* What is expected *
Only certain lines below are wanted: those starting at the line containing "s.kept := rfl" and ending at the line containing "s.vol.queueLevel := rfl", both included, each retyped exactly.
========================================================================
-- ==== Sys2Proof/Laws/State.lean ====
section
/-!
SUPPORT. One lemma for each field that each update of the state leaves alone or sets, so that no later proof unfolds a record
update.
-/
namespace Sys2Proof.Machine


/-! ### setKept -/
@[simp] theorem State.setKept_kept (s : State) (k : Kept) :
    (s.setKept k).kept = k := rfl
@[simp] theorem State.setKept_keptCheck (s : State) (k : Kept) :
    (s.setKept k).keptCheck = some k.word := rfl
@[simp] theorem State.setKept_supply (s : State) (k : Kept) : (s.setKept k).supply = s.supply := rfl
@[simp] theorem State.setKept_resetHeld (s : State) (k : Kept) : (s.setKept k).resetHeld = s.resetHeld := rfl
@[simp] theorem State.setKept_checking (s : State) (k : Kept) : (s.setKept k).checking = s.checking := rfl
@[simp] theorem State.setKept_part (s : State) (k : Kept) : (s.setKept k).part = s.part := rfl
@[simp] theorem State.setKept_clock (s : State) (k : Kept) : (s.setKept k).clock = s.clock := rfl
@[simp] theorem State.setKept_strap (s : State) (k : Kept) : (s.setKept k).strap = s.strap := rfl
@[simp] theorem State.setKept_book (s : State) (k : Kept) : (s.setKept k).book = s.book := rfl
@[simp] theorem State.setKept_bookCheck (s : State) (k : Kept) : (s.setKept k).bookCheck = s.bookCheck := rfl
@[simp] theorem State.setKept_bookStatus (s : State) (k : Kept) : (s.setKept k).bookStatus = s.bookStatus := rfl
@[simp] theorem State.setKept_pending (s : State) (k : Kept) : (s.setKept k).pending = s.pending := rfl
@[simp] theorem State.setKept_vol (s : State) (k : Kept) : (s.setKept k).vol = s.vol := rfl

/-! ### setCrane -/
@[simp] theorem State.setCrane_kept (s : State) (c : CraneNo) (k : CraneState) :
    (s.setCrane c k).kept = { s.kept with cranes := s.kept.cranes.set c.val k c.isLt } := rfl
@[simp] theorem State.setCrane_keptCheck (s : State) (c : CraneNo) (k : CraneState) :
    (s.setCrane c k).keptCheck = some (s.setCrane c k).kept.word := rfl
@[simp] theorem State.setCrane_supply (s : State) (c : CraneNo) (k : CraneState) : (s.setCrane c k).supply = s.supply := rfl
@[simp] theorem State.setCrane_resetHeld (s : State) (c : CraneNo) (k : CraneState) : (s.setCrane c k).resetHeld = s.resetHeld := rfl
@[simp] theorem State.setCrane_checking (s : State) (c : CraneNo) (k : CraneState) : (s.setCrane c k).checking = s.checking := rfl
@[simp] theorem State.setCrane_part (s : State) (c : CraneNo) (k : CraneState) : (s.setCrane c k).part = s.part := rfl
@[simp] theorem State.setCrane_clock (s : State) (c : CraneNo) (k : CraneState) : (s.setCrane c k).clock = s.clock := rfl
@[simp] theorem State.setCrane_strap (s : State) (c : CraneNo) (k : CraneState) : (s.setCrane c k).strap = s.strap := rfl
@[simp] theorem State.setCrane_book (s : State) (c : CraneNo) (k : CraneState) : (s.setCrane c k).book = s.book := rfl
@[simp] theorem State.setCrane_bookCheck (s : State) (c : CraneNo) (k : CraneState) : (s.setCrane c k).bookCheck = s.bookCheck := rfl
@[simp] theorem State.setCrane_bookStatus (s : State) (c : CraneNo) (k : CraneState) : (s.setCrane c k).bookStatus = s.bookStatus := rfl
@[simp] theorem State.setCrane_pending (s : State) (c : CraneNo) (k : CraneState) : (s.setCrane c k).pending = s.pending := rfl
@[simp] theorem State.setCrane_vol (s : State) (c : CraneNo) (k : CraneState) : (s.setCrane c k).vol = s.vol := rfl

/-! ### onChannelKept -/
@[simp] theorem State.onChannelKept_kept (s : State) (ch : ChannelNo) (f : ChannelKept → ChannelKept) :
    (s.onChannelKept ch f).kept = { s.kept with channels := updAt s.kept.channels ch f } := rfl
@[simp] theorem State.onChannelKept_keptCheck (s : State) (ch : ChannelNo) (f : ChannelKept → ChannelKept) :
    (s.onChannelKept ch f).keptCheck = some (s.onChannelKept ch f).kept.word := rfl
@[simp] theorem State.onChannelKept_supply (s : State) (ch : ChannelNo) (f : ChannelKept → ChannelKept) : (s.onChannelKept ch f).supply = s.supply := rfl
@[simp] theorem State.onChannelKept_resetHeld (s : State) (ch : ChannelNo) (f : ChannelKept → ChannelKept) : (s.onChannelKept ch f).resetHeld = s.resetHeld := rfl
@[simp] theorem State.onChannelKept_checking (s : State) (ch : ChannelNo) (f : ChannelKept → ChannelKept) : (s.onChannelKept ch f).checking = s.checking := rfl
@[simp] theorem State.onChannelKept_part (s : State) (ch : ChannelNo) (f : ChannelKept → ChannelKept) : (s.onChannelKept ch f).part = s.part := rfl
@[simp] theorem State.onChannelKept_clock (s : State) (ch : ChannelNo) (f : ChannelKept → ChannelKept) : (s.onChannelKept ch f).clock = s.clock := rfl
@[simp] theorem State.onChannelKept_strap (s : State) (ch : ChannelNo) (f : ChannelKept → ChannelKept) : (s.onChannelKept ch f).strap = s.strap := rfl
@[simp] theorem State.onChannelKept_book (s : State) (ch : ChannelNo) (f : ChannelKept → ChannelKept) : (s.onChannelKept ch f).book = s.book := rfl
@[simp] theorem State.onChannelKept_bookCheck (s : State) (ch : ChannelNo) (f : ChannelKept → ChannelKept) : (s.onChannelKept ch f).bookCheck = s.bookCheck := rfl
@[simp] theorem State.onChannelKept_bookStatus (s : State) (ch : ChannelNo) (f : ChannelKept → ChannelKept) : (s.onChannelKept ch f).bookStatus = s.bookStatus := rfl
@[simp] theorem State.onChannelKept_pending (s : State) (ch : ChannelNo) (f : ChannelKept → ChannelKept) : (s.onChannelKept ch f).pending = s.pending := rfl
@[simp] theorem State.onChannelKept_vol (s : State) (ch : ChannelNo) (f : ChannelKept → ChannelKept) : (s.onChannelKept ch f).vol = s.vol := rfl

/-! ### onTank -/
@[simp] theorem State.onTank_kept (s : State) (t : TankNo) (f : TankFill → TankFill) :
    (s.onTank t f).kept = { s.kept with tanks := updAt s.kept.tanks t f } := rfl
@[simp] theorem State.onTank_keptCheck (s : State) (t : TankNo) (f : TankFill → TankFill) :
    (s.onTank t f).keptCheck = some (s.onTank t f).kept.word := rfl
@[simp] theorem State.onTank_supply (s : State) (t : TankNo) (f : TankFill → TankFill) : (s.onTank t f).supply = s.supply := rfl
@[simp] theorem State.onTank_resetHeld (s : State) (t : TankNo) (f : TankFill → TankFill) : (s.onTank t f).resetHeld = s.resetHeld := rfl
@[simp] theorem State.onTank_checking (s : State) (t : TankNo) (f : TankFill → TankFill) : (s.onTank t f).checking = s.checking := rfl
@[simp] theorem State.onTank_part (s : State) (t : TankNo) (f : TankFill → TankFill) : (s.onTank t f).part = s.part := rfl
@[simp] theorem State.onTank_clock (s : State) (t : TankNo) (f : TankFill → TankFill) : (s.onTank t f).clock = s.clock := rfl
@[simp] theorem State.onTank_strap (s : State) (t : TankNo) (f : TankFill → TankFill) : (s.onTank t f).strap = s.strap := rfl
@[simp] theorem State.onTank_book (s : State) (t : TankNo) (f : TankFill → TankFill) : (s.onTank t f).book = s.book := rfl
@[simp] theorem State.onTank_bookCheck (s : State) (t : TankNo) (f : TankFill → TankFill) : (s.onTank t f).bookCheck = s.bookCheck := rfl
@[simp] theorem State.onTank_bookStatus (s : State) (t : TankNo) (f : TankFill → TankFill) : (s.onTank t f).bookStatus = s.bookStatus := rfl
@[simp] theorem State.onTank_pending (s : State) (t : TankNo) (f : TankFill → TankFill) : (s.onTank t f).pending = s.pending := rfl
@[simp] theorem State.onTank_vol (s : State) (t : TankNo) (f : TankFill → TankFill) : (s.onTank t f).vol = s.vol := rfl

/-! ### onChannelLive -/
@[simp] theorem State.onChannelLive_channels (s : State) (ch : ChannelNo) (f : ChannelLive → ChannelLive) :
    (s.onChannelLive ch f).vol.channels = updAt s.vol.channels ch f := rfl
@[simp] theorem State.onChannelLive_supply (s : State) (ch : ChannelNo) (f : ChannelLive → ChannelLive) : (s.onChannelLive ch f).supply = s.supply := rfl
@[simp] theorem State.onChannelLive_resetHeld (s : State) (ch : ChannelNo) (f : ChannelLive → ChannelLive) : (s.onChannelLive ch f).resetHeld = s.resetHeld := rfl
@[simp] theorem State.onChannelLive_checking (s : State) (ch : ChannelNo) (f : ChannelLive → ChannelLive) : (s.onChannelLive ch f).checking = s.checking := rfl
@[simp] theorem State.onChannelLive_part (s : State) (ch : ChannelNo) (f : ChannelLive → ChannelLive) : (s.onChannelLive ch f).part = s.part := rfl
@[simp] theorem State.onChannelLive_clock (s : State) (ch : ChannelNo) (f : ChannelLive → ChannelLive) : (s.onChannelLive ch f).clock = s.clock := rfl
@[simp] theorem State.onChannelLive_strap (s : State) (ch : ChannelNo) (f : ChannelLive → ChannelLive) : (s.onChannelLive ch f).strap = s.strap := rfl
@[simp] theorem State.onChannelLive_book (s : State) (ch : ChannelNo) (f : ChannelLive → ChannelLive) : (s.onChannelLive ch f).book = s.book := rfl
@[simp] theorem State.onChannelLive_bookCheck (s : State) (ch : ChannelNo) (f : ChannelLive → ChannelLive) : (s.onChannelLive ch f).bookCheck = s.bookCheck := rfl
@[simp] theorem State.onChannelLive_bookStatus (s : State) (ch : ChannelNo) (f : ChannelLive → ChannelLive) : (s.onChannelLive ch f).bookStatus = s.bookStatus := rfl
@[simp] theorem State.onChannelLive_kept (s : State) (ch : ChannelNo) (f : ChannelLive → ChannelLive) : (s.onChannelLive ch f).kept = s.kept := rfl
@[simp] theorem State.onChannelLive_keptCheck (s : State) (ch : ChannelNo) (f : ChannelLive → ChannelLive) : (s.onChannelLive ch f).keptCheck = s.keptCheck := rfl
@[simp] theorem State.onChannelLive_pending (s : State) (ch : ChannelNo) (f : ChannelLive → ChannelLive) : (s.onChannelLive ch f).pending = s.pending := rfl
@[simp] theorem State.onChannelLive_acceptance (s : State) (ch : ChannelNo) (f : ChannelLive → ChannelLive) : (s.onChannelLive ch f).vol.acceptance = s.vol.acceptance := rfl
@[simp] theorem State.onChannelLive_links (s : State) (ch : ChannelNo) (f : ChannelLive → ChannelLive) : (s.onChannelLive ch f).vol.links = s.vol.links := rfl
@[simp] theorem State.onChannelLive_queue (s : State) (ch : ChannelNo) (f : ChannelLive → ChannelLive) : (s.onChannelLive ch f).vol.queue = s.vol.queue := rfl
@[simp] theorem State.onChannelLive_queueLevel (s : State) (ch : ChannelNo) (f : ChannelLive → ChannelLive) : (s.onChannelLive ch f).vol.queueLevel = s.vol.queueLevel := rfl
@[simp] theorem State.onChannelLive_highArmed (s : State) (ch : ChannelNo) (f : ChannelLive → ChannelLive) : (s.onChannelLive ch f).vol.highArmed = s.vol.highArmed := rfl
@[simp] theorem State.onChannelLive_live (s : State) (ch : ChannelNo) (f : ChannelLive → ChannelLive) : (s.onChannelLive ch f).vol.live = s.vol.live := rfl
@[simp] theorem State.onChannelLive_plan (s : State) (ch : ChannelNo) (f : ChannelLive → ChannelLive) : (s.onChannelLive ch f).vol.plan = s.vol.plan := rfl
@[simp] theorem State.onChannelLive_livePending (s : State) (ch : ChannelNo) (f : ChannelLive → ChannelLive) : (s.onChannelLive ch f).vol.livePending = s.vol.livePending := rfl
@[simp] theorem State.onChannelLive_planPending (s : State) (ch : ChannelNo) (f : ChannelLive → ChannelLive) : (s.onChannelLive ch f).vol.planPending = s.vol.planPending := rfl
@[simp] theorem State.onChannelLive_running (s : State) (ch : ChannelNo) (f : ChannelLive → ChannelLive) : (s.onChannelLive ch f).vol.running = s.vol.running := rfl
@[simp] theorem State.onChannelLive_trials (s : State) (ch : ChannelNo) (f : ChannelLive → ChannelLive) : (s.onChannelLive ch f).vol.trials = s.vol.trials := rfl
@[simp] theorem State.onChannelLive_lru (s : State) (ch : ChannelNo) (f : ChannelLive → ChannelLive) : (s.onChannelLive ch f).vol.lru = s.vol.lru := rfl
@[simp] theorem State.onChannelLive_liveVerdict (s : State) (ch : ChannelNo) (f : ChannelLive → ChannelLive) : (s.onChannelLive ch f).vol.liveVerdict = s.vol.liveVerdict := rfl
@[simp] theorem State.onChannelLive_planVerdict (s : State) (ch : ChannelNo) (f : ChannelLive → ChannelLive) : (s.onChannelLive ch f).vol.planVerdict = s.vol.planVerdict := rfl
@[simp] theorem State.onChannelLive_capture (s : State) (ch : ChannelNo) (f : ChannelLive → ChannelLive) : (s.onChannelLive ch f).vol.capture = s.vol.capture := rfl
@[simp] theorem State.onChannelLive_supervisor (s : State) (ch : ChannelNo) (f : ChannelLive → ChannelLive) : (s.onChannelLive ch f).vol.supervisor = s.vol.supervisor := rfl
@[simp] theorem State.onChannelLive_cranes (s : State) (ch : ChannelNo) (f : ChannelLive → ChannelLive) : (s.onChannelLive ch f).vol.cranes = s.vol.cranes := rfl
@[simp] theorem State.onChannelLive_tallies (s : State) (ch : ChannelNo) (f : ChannelLive → ChannelLive) : (s.onChannelLive ch f).vol.tallies = s.vol.tallies := rfl
@[simp] theorem State.onChannelLive_accessFault (s : State) (ch : ChannelNo) (f : ChannelLive → ChannelLive) : (s.onChannelLive ch f).vol.accessFault = s.vol.accessFault := rfl
@[simp] theorem State.onChannelLive_ports (s : State) (ch : ChannelNo) (f : ChannelLive → ChannelLive) : (s.onChannelLive ch f).vol.ports = s.vol.ports := rfl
========================================================================
* Answer for this exercise *
@[simp] theorem State.onChannelLive_kept (s : State) (ch : ChannelNo) (f : ChannelLive → ChannelLive) : (s.onChannelLive ch f).kept = s.kept := rfl
@[simp] theorem State.onChannelLive_keptCheck (s : State) (ch : ChannelNo) (f : ChannelLive → ChannelLive) : (s.onChannelLive ch f).keptCheck = s.keptCheck := rfl
@[simp] theorem State.onChannelLive_pending (s : State) (ch : ChannelNo) (f : ChannelLive → ChannelLive) : (s.onChannelLive ch f).pending = s.pending := rfl
@[simp] theorem State.onChannelLive_acceptance (s : State) (ch : ChannelNo) (f : ChannelLive → ChannelLive) : (s.onChannelLive ch f).vol.acceptance = s.vol.acceptance := rfl
@[simp] theorem State.onChannelLive_links (s : State) (ch : ChannelNo) (f : ChannelLive → ChannelLive) : (s.onChannelLive ch f).vol.links = s.vol.links := rfl
@[simp] theorem State.onChannelLive_queue (s : State) (ch : ChannelNo) (f : ChannelLive → ChannelLive) : (s.onChannelLive ch f).vol.queue = s.vol.queue := rfl
@[simp] theorem State.onChannelLive_queueLevel (s : State) (ch : ChannelNo) (f : ChannelLive → ChannelLive) : (s.onChannelLive ch f).vol.queueLevel = s.vol.queueLevel := rfl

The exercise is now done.